## The task
In the data below, find the line containing "def State.setTx (s", then set down that line and every later line up to and including the line containing "if r.free cap = 0 then none", exactly.

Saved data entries
-- ==== Sys2Proof/Machine/Operands.lean ====
section
/-! DEFINITION. The bits of the operands, as the rules name them (30_encoding.md R99, R100, R104): PINS'
`p`, POLL_HW's `flags`, SET_CONTROL_LINE_STATE's `v`. Bits no rule names are ignored (93 U27). -/

namespace Sys2Proof.Machine

/-- PINS `p[0]`: the pin level of the receive line (R99, R199). -/
def pinsRxd (p : Byte) : Bool := p.getLsbD 0

/-- PINS `p[1]`: the clear-to-send input, 1 = asserted (R99, R199). -/
def pinsCts (p : Byte) : Bool := p.getLsbD 1

/-- POLL_HW `flags[0] = rx_valid`: a newly received byte waits (R100). -/
def flagRxValid (flags : Byte) : Bool := flags.getLsbD 0

/-- POLL_HW `flags[1] = rx_err`: a framing, parity or overrun error goes with it (R100). -/
def flagRxErr (flags : Byte) : Bool := flags.getLsbD 1

/-- POLL_HW `flags[2] = tx_ready`: the peripheral takes a transmit byte (R100). -/
def flagTxReady (flags : Byte) : Bool := flags.getLsbD 2

/-- SET_CONTROL_LINE_STATE `v[0]`: terminal-ready (R104). -/
def lineStateReady (v : Half) : Bool := v.getLsbD 0

end Sys2Proof.Machine
end

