-- ==== Sys2Proof/Machine/Ops.lean ====
section
/-! DEFINITION. The named operations over the state that the rules share: the writes of state elements, the
answer packet (30_encoding.md R97) and the trace (00_scope.md R13), the ring primitives (41_ring_buffers.md
R152, R153, R165), `gate_eval` (R156), `raise Fault` (60_exceptions.md R263), and `configure` (42_soft_uart.md
R191, 44_hw_backend.md R255). The block takes no exception in the processor's sense and has no return from one
(R274, R275): `raise Fault(bit)` is the one shared operation in that place. -/

namespace Sys2Proof.Machine

/-! ### Answer packets -/

/-- The status byte (R98). -/
def Status.code : Status → Byte
  | .ok => 0x00
  | .nak => 0x01
  | .stall => 0x02

/-- The answer packet on the port (R97): status, `alen`, payload. -/
def Answer.packet (a : Answer) : List Byte :=
  a.status.code :: BitVec.ofNat 8 a.bytes.length :: a.bytes

/-! ### Writes of state elements -/

/-- `answer(status, bytes)`: the operation's answer packet (R97). -/
def State.reply (s : State) (st : Status) (bytes : List Byte) : State :=
  { s with answer := some ⟨st, bytes⟩ }

/-- `emit ev`: append to the output trace (R11, R13). -/
def State.emit (s : State) (e : Event) : State := { s with trace := s.trace ++ [e] }

/-- Replace the inbound ring. -/
def State.setIn (s : State) (r : Ring) : State := { s with rbIn := r }

/-- Replace the outbound ring. -/
def State.setOut (s : State) (r : Ring) : State := { s with rbOut := r }

/-- Write the two gates `usb_accept` and `rts` (R27, R28). -/
def State.setGates (s : State) (accept rts : Bool) : State :=
  { s with usbAccept := accept, rts := rts }

/-- Write `zlp_pending` (R31). -/
def State.setZlp (s : State) (z : Bool) : State := { s with zlpPending := z }

/-- Write the two input latches `pin_rxd` and `cts` (R199). -/
def State.setPins (s : State) (rxd cts : Bool) : State := { s with pinRxd := rxd, cts := cts }

/-- Write `dtr` (R30). -/
def State.setDtr (s : State) (d : Bool) : State := { s with dtr := d }

/-- Write `lc[0..6]` (R32). -/
def State.setLc (s : State) (l : LineCoding) : State := { s with lc := l }

/-- Write `ocr` and `first` (R33, R34). -/
def State.setTiming (s : State) (ocr : BitVec 16) (first : BitVec 17) : State :=
  { s with ocr := ocr, first := first }

/-- Write the transmitter's elements (R35 to R39). -/
def State.setTx (s : State) (t : Tx) : State := { s with tx := t }

/-- Write the receiver's elements (R40, R41). -/
def State.setRx (s : State) (r : Rx) : State := { s with rx := r }

/-- Write the calibration sequencer's elements (R43, R44). -/
def State.setCal (s : State) (c : Cal) : State := { s with cal := c }

/-- A write of `osctrim`: "Every write emits `trim_write(v)`" (R42). -/
def State.applyTrim (s : State) (v : Byte) : State :=
  { s with osctrim := v, trace := s.trace ++ [.trimWrite v] }

/-- A write of the non-volatile byte, traced as `nv_write(v)` (R67, R68). -/
def State.storeNv (s : State) (v : Byte) : State :=
  { s with nv := v, trace := s.trace ++ [.nvWrite v] }

/-! ### Faults -/

/-- The two sticky fault bits (R263). -/
inductive FaultBit where
  | ovfOut
  | ovfIn
  deriving DecidableEq, Repr

/-- `raise Fault(bit)`: set the sticky bit and go on with the next line (R11, R263). -/
def State.raiseFault (s : State) : FaultBit → State
  | .ovfOut => { s with ovfOut := true }
  | .ovfIn => { s with ovfIn := true }

/-! ### The ring primitives -/

/-- `rb_enqueue(B, b)` (R152): `none` is `rejected`. The data cell is written, then the index. -/
def Ring.enqueue (r : Ring) (cap : Nat) (b : Byte) : Option Ring :=
  if r.free cap = 0 then none
  else some { r with mem := Memory.write r.mem (slot cap r.wr) b, wr := advance cap r.wr 1 }

/-- `rb_dequeue(B)` (R153): `none` is `empty`. The cell keeps its content. -/
def Ring.dequeue (r : Ring) (cap : Nat) : Option (Byte × Ring) :=
  if r.used cap = 0 then none
  else some (Memory.read r.mem (slot cap r.rd), { r with rd := advance cap r.rd 1 })

/-- `make_contiguous(n)` (R165): when the drain wraps, copy its wrapped tail to the extension region. -/
def Ring.makeContiguous (r : Ring) (cap n : Nat) : Ring :=
  { r with
    mem := (List.range (slot cap r.rd + n - cap)).foldl
      (fun m j => Memory.write m (cap + j) (Memory.read m j)) r.mem }

/-- The `n` bytes at linear addresses `rd .. rd + n - 1`, unmasked (R164, R168). -/
def Ring.linear (r : Ring) (cap n : Nat) : List Byte :=
  (List.range n).map (fun i => Memory.read r.mem (slot cap r.rd + i))

/-- `rd <- (rd + n) & MASK` (R164). -/
def Ring.skip (r : Ring) (cap n : Nat) : Ring := { r with rd := advance cap r.rd n }

/-! ### Gates, configuration -/

/-- `gate_eval` (R156): both gates from the two free counts, with hysteresis. -/
def State.gateEval (s : State) : State :=
  s.setGates
    (hyst s.usbAccept s.freeOut s.cfg.pktOut (s.cfg.pktOut + s.cfg.outHeadroom))
    (hyst s.rts s.freeIn s.cfg.inStopFree s.cfg.inResumeFree)

/-- The timing half of `configure` (R191): `ocr` and `first` from `lc`. -/
def State.retime (s : State) : State :=
  s.setTiming (quantize s.cfg (rate s.lc)) (firstOffset (quantize s.cfg (rate s.lc)))

/-- `configure` (R191); the hardware backend also hands the seven raw bytes to its peripheral (R255). -/
def State.configure (s : State) : State :=
  match s.cfg.backend with
  | .software => s.retime
  | .hardware => s.retime.emit (.periphCfg s.lc)

/-! ### Answers -/

/-- What a meaning answers with. -/
abbrev Result := Host.Outcome State Fault Refusal

/-- The operation ends with `answer(OK, bytes)`. -/
def State.okWith (s : State) (bytes : List Byte) : Result := .next (s.reply .ok bytes)

/-- The operation ends with `answer(OK, [])`. -/
def State.ok (s : State) : Result := s.okWith []

/-- Refused, not enabled now: NAK, no state change (R98, R260). -/
def State.nak (s : State) : Result := .next (s.reply .nak [])

/-- Refused, malformed, reserved or unavailable: STALL, no state change (R98, R260). -/
def State.stall (s : State) : Result := .next (s.reply .stall [])

end Sys2Proof.Machine
end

## Result below
def State.setTx (s : State) (t : Tx) : State := { s with tx := t }

/-- Write the receiver's elements (R40, R41). -/
def State.setRx (s : State) (r : Rx) : State := { s with rx := r }

/-- Write the calibration sequencer's elements (R43, R44). -/
def State.setCal (s : State) (c : Cal) : State := { s with cal := c }

/-- A write of `osctrim`: "Every write emits `trim_write(v)`" (R42). -/
def State.applyTrim (s : State) (v : Byte) : State :=
  { s with osctrim := v, trace := s.trace ++ [.trimWrite v] }

/-- A write of the non-volatile byte, traced as `nv_write(v)` (R67, R68). -/
def State.storeNv (s : State) (v : Byte) : State :=
  { s with nv := v, trace := s.trace ++ [.nvWrite v] }

/-! ### Faults -/

/-- The two sticky fault bits (R263). -/
inductive FaultBit where
  | ovfOut
  | ovfIn
  deriving DecidableEq, Repr

/-- `raise Fault(bit)`: set the sticky bit and go on with the next line (R11, R263). -/
def State.raiseFault (s : State) : FaultBit → State
  | .ovfOut => { s with ovfOut := true }
  | .ovfIn => { s with ovfIn := true }

/-! ### The ring primitives -/

/-- `rb_enqueue(B, b)` (R152): `none` is `rejected`. The data cell is written, then the index. -/
def Ring.enqueue (r : Ring) (cap : Nat) (b : Byte) : Option Ring :=
  if r.free cap = 0 then none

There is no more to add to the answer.